### PROBLEM REQUIREMENTS
Taking the entries below from the top, restate each line exactly and end with the line containing "case writeCh.writeCh =>".
━━ THE DATA ━━
/-- Independent events do the same in either order: two writes to `CH` or to `SW` by their different slots, the other
pairs because they access different register files. -/
theorem SlotEvent.complete_comm {e e' : SlotEvent} (h : e.independent e' = true) (sl : Slots) :
    e'.complete (e.complete sl) = e.complete (e'.complete sl) := by
  cases e <;> cases e' <;> try cases h
  case writeCh.writeCh => exact sl.setCh_comm (by simpa [SlotEvent.independent] using h) _ _
  case writeSw.writeSw => exact sl.setSw_comm (by simpa [SlotEvent.independent] using h) _ _
  all_goals rfl

/-- What depends on an event is as independent of another as the event is. -/
theorem SlotEvent.independent_more {e e' : SlotEvent} (h : e.independent e' = true) (sl : Slots)
    (t : Vector Chan 16) : ∀ d ∈ (e.perform sl t).more, d.independent e' = true := by
  cases e with
  | togRead j => cases e' <;> simp_all [SlotEvent.independent, SlotEvent.perform]
  | stepRead | edgeRead => cases e' <;> cases h
  | _ => simp [SlotEvent.perform]

/-- The events of a list may occur in any order. -/
abbrev Unordered (es : List SlotEvent) : Prop := es.Pairwise fun e e' => e.independent e' = true

theorem unordered_neutralWrites : Unordered neutralWrites := by decide

theorem SlotEvent.unordered_more (e : SlotEvent) (sl : Slots) (t : Vector Chan 16) :
    Unordered (e.perform sl t).more := by
  cases e with
  | stepRead k dir =>
    simp only [SlotEvent.perform]
    split <;> simp
  | edgeRead key =>
    simp only [SlotEvent.perform]
    split
    · exact .nil
    · cases key with
      | tog j => simp [EdgeKey.fired, SlotEvent.independent]
      | rst => exact .cons (by decide) unordered_neutralWrites
  | togRead j => simp [SlotEvent.perform, SlotEvent.independent]
  | _ => exact .nil

/-- Of unordered events any may occur first. -/
theorem completeAll_eraseIdx {es : List SlotEvent} (h : Unordered es) {i : Nat} (hi : i < es.length)
    (sl : Slots) : completeAll (es.eraseIdx i) (es[i].complete sl) = completeAll es sl := by
  have hcomm : ∀ e ∈ es, ∀ e' ∈ es, ∀ sl, e'.complete (e.complete sl) = e.complete (e'.complete sl) := by
    have : Std.Symm fun e e' : SlotEvent => ∀ sl, e'.complete (e.complete sl) = e.complete (e'.complete sl) :=
      ⟨fun _ _ he sl => (he sl).symm⟩
    exact fun e he e' he' => (h.imp SlotEvent.complete_comm).forall_of_forall (fun _ _ _ => rfl) he he'
  have hperm := List.getElem_cons_eraseIdx_perm hi
  exact hperm.foldl_eq' (fun e he e' he' => hcomm e (hperm.subset he) e' (hperm.subset he')) sl

/-! ### An op without other agents' events between its own -/

/-- The pending slot events of an op, stage after stage. -/
def Job.pending (j : Job) : List SlotEvent := j.stages.flatMap fun st => st.first :: st.others

/-- The pending events of each stage may occur in any order. -/
abbrev Job.UnorderedStages (j : Job) : Prop := ∀ st ∈ j.stages, Unordered (st.first :: st.others)

theorem Stage.flatMap_ofList (es : List SlotEvent) :
    ((Stage.ofList es).flatMap fun st => st.first :: st.others) = es := by
  cases es with
  | nil => rfl
  | cons e es => exact List.append_nil _

theorem Stage.unordered_ofList {es : List SlotEvent} (h : Unordered es) :
    ∀ st ∈ Stage.ofList es, Unordered (st.first :: st.others) := by
  cases es with
  | nil => exact fun _ hst => nomatch hst
  | cons e es => exact fun st hst => List.mem_singleton.mp hst ▸ h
━━━
### ANSWER FOR THE TASK
/-- Independent events do the same in either order: two writes to `CH` or to `SW` by their different slots, the other
pairs because they access different register files. -/
theorem SlotEvent.complete_comm {e e' : SlotEvent} (h : e.independent e' = true) (sl : Slots) :
    e'.complete (e.complete sl) = e.complete (e'.complete sl) := by
  cases e <;> cases e' <;> try cases h
  case writeCh.writeCh => exact sl.setCh_comm (by simpa [SlotEvent.independent] using h) _ _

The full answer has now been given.